DATA TO EXAMINE Start Marker

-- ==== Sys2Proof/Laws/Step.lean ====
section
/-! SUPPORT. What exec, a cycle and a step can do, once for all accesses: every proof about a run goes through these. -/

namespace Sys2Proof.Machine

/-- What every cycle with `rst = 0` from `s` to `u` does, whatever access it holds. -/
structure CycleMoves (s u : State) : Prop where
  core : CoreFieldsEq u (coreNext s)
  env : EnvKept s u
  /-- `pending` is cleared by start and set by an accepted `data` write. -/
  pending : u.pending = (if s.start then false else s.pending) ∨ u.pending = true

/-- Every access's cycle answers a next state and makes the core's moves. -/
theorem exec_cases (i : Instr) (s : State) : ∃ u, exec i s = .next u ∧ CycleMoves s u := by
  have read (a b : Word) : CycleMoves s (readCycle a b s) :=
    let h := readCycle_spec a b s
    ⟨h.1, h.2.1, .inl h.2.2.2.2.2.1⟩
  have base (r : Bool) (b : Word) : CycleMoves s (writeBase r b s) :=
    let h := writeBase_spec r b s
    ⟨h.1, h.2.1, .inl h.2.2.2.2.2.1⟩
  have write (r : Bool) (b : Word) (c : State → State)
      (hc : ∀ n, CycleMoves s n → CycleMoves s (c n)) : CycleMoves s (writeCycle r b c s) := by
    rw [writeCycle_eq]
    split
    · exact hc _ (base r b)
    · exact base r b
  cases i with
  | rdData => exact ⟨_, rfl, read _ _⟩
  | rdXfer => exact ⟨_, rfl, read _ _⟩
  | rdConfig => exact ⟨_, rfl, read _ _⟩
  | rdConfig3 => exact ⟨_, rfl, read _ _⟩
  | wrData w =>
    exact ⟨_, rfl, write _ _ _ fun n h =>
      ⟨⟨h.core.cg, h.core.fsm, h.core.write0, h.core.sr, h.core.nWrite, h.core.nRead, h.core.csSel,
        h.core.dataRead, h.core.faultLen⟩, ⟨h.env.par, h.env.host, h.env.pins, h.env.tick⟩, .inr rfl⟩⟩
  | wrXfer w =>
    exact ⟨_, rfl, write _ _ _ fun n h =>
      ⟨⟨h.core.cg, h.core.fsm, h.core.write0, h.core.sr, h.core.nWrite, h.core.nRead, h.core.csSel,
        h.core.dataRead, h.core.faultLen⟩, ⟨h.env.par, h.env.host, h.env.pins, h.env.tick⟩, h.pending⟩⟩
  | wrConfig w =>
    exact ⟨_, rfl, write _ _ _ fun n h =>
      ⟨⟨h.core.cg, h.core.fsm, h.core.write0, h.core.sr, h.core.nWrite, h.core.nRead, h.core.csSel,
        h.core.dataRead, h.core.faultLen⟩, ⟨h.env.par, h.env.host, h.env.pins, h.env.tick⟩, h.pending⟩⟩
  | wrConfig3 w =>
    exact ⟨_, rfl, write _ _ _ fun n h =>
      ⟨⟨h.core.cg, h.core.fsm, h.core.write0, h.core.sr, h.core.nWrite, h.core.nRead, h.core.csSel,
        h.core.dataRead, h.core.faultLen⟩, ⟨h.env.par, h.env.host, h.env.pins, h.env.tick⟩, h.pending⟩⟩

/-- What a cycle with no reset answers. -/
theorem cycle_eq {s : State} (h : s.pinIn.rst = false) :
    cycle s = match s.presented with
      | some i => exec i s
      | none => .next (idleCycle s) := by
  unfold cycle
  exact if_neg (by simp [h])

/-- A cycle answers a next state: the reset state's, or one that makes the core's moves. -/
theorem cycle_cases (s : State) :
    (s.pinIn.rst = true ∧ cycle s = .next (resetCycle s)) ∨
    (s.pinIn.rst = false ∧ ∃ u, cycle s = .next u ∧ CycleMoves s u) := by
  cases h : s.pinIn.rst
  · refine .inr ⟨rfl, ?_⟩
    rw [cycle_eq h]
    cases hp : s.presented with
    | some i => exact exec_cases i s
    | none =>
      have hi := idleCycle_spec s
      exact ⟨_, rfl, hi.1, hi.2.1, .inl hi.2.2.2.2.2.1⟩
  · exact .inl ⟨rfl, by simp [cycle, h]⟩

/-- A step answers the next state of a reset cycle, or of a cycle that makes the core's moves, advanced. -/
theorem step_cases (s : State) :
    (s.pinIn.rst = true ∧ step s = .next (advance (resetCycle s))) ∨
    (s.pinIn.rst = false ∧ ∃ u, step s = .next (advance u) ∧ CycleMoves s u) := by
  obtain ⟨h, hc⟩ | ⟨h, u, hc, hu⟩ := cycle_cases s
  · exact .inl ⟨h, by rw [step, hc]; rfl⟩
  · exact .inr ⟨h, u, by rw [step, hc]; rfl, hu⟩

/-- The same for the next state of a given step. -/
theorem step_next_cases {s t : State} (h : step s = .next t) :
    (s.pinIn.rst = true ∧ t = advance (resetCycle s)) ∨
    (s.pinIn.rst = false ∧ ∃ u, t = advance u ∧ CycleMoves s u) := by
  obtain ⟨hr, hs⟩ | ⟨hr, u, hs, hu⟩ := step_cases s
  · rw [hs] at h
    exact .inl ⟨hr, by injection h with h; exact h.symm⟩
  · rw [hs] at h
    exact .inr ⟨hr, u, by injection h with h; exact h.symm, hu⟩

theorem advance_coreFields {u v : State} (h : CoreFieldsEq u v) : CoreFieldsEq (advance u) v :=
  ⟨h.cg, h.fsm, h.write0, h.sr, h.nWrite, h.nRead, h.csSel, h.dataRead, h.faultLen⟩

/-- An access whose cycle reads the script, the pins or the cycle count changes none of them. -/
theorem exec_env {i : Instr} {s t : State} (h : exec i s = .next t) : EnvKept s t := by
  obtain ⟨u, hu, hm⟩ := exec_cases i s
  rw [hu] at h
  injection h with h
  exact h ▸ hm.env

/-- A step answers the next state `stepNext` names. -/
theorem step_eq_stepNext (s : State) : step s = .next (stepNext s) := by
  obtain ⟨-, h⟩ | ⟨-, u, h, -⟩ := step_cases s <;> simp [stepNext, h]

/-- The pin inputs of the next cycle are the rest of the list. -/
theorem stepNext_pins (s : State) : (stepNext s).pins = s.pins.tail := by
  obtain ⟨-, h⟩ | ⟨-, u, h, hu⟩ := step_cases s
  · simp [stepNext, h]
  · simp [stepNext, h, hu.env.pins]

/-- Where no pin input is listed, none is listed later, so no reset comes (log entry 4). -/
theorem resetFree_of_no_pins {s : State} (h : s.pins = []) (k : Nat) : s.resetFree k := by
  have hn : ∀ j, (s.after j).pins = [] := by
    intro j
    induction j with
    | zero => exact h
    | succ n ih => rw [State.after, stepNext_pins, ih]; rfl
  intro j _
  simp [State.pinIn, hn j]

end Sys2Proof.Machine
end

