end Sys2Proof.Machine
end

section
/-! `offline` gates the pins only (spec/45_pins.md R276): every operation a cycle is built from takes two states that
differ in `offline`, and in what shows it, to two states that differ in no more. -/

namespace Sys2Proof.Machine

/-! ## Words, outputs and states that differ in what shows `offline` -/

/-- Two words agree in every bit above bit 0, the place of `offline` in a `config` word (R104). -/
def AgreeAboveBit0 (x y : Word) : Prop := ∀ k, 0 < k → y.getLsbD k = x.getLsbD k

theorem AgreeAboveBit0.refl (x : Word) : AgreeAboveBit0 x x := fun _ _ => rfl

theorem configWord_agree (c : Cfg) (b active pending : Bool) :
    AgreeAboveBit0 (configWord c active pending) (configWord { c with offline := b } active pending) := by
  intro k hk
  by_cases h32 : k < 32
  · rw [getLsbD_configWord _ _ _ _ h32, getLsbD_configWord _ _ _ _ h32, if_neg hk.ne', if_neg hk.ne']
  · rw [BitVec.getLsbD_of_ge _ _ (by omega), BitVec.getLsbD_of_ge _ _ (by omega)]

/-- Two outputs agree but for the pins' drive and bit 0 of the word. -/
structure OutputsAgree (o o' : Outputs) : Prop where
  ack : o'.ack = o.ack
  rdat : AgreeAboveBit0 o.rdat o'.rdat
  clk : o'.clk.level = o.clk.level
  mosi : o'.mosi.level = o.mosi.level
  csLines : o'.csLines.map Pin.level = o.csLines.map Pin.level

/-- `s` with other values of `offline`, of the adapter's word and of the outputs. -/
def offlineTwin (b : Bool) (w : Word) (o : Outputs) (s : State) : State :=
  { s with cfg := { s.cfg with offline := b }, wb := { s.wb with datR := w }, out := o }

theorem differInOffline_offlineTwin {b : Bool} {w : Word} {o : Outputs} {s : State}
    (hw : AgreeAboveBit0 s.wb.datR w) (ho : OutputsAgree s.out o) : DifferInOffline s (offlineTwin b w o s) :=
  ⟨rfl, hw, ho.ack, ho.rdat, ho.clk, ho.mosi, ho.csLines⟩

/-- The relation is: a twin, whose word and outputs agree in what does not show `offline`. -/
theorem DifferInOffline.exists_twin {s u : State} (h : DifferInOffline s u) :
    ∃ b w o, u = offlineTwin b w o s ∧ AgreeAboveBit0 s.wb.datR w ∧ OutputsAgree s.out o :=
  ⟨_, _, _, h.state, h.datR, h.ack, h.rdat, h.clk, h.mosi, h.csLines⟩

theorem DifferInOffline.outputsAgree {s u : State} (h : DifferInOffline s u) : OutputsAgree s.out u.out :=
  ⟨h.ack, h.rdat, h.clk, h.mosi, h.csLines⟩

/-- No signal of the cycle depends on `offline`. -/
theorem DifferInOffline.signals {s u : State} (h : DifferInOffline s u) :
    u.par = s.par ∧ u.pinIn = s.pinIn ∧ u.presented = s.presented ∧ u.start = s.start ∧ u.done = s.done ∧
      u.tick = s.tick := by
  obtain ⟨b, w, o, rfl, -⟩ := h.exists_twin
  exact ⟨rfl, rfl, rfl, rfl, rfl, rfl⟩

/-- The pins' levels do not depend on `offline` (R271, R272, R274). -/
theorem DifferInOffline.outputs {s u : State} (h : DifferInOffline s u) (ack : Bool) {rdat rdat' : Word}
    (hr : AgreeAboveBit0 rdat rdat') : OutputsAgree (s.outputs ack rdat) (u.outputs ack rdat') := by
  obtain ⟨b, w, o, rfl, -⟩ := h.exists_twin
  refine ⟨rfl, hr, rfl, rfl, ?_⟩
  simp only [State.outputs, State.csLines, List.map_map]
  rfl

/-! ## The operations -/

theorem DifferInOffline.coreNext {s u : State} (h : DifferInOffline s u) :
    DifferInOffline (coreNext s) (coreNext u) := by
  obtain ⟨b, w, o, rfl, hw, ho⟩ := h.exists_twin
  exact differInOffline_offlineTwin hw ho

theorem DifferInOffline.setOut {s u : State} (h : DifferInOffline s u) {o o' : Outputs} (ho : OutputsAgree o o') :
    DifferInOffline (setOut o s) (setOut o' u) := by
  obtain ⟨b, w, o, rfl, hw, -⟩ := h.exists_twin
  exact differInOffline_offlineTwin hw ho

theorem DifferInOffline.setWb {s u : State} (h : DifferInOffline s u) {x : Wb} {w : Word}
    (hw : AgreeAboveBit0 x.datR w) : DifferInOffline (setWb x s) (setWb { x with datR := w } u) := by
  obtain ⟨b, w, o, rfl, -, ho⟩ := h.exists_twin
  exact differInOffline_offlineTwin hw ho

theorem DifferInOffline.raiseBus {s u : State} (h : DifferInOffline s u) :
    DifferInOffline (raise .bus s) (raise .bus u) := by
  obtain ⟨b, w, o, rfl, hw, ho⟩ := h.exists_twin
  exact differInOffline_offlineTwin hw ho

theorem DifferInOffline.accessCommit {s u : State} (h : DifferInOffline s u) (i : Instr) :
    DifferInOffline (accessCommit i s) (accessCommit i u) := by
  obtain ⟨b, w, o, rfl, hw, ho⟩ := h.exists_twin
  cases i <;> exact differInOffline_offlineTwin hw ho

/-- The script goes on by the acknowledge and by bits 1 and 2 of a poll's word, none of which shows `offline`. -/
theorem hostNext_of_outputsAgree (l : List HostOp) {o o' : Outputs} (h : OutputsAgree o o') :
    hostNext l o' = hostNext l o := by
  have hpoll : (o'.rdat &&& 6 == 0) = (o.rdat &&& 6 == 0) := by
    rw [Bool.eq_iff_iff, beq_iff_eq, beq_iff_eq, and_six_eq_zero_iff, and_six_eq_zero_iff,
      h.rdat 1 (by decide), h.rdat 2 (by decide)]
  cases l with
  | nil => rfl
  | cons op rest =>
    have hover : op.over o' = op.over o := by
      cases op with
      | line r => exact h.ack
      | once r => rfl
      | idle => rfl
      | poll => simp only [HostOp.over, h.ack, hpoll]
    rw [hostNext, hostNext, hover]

DATA TO EXAMINE End Marker

> WORK TASK: Search the entries above for "false". Return every line that has it.

> WRITTEN ANSWER:
  pending : u.pending = (if s.start then false else s.pending) ∨ u.pending = true
theorem cycle_eq {s : State} (h : s.pinIn.rst = false) :
    (s.pinIn.rst = false ∧ ∃ u, cycle s = .next u ∧ CycleMoves s u) := by
    (s.pinIn.rst = false ∧ ∃ u, step s = .next (advance u) ∧ CycleMoves s u) := by
    (s.pinIn.rst = false ∧ ∃ u, t = advance u ∧ CycleMoves s u) := by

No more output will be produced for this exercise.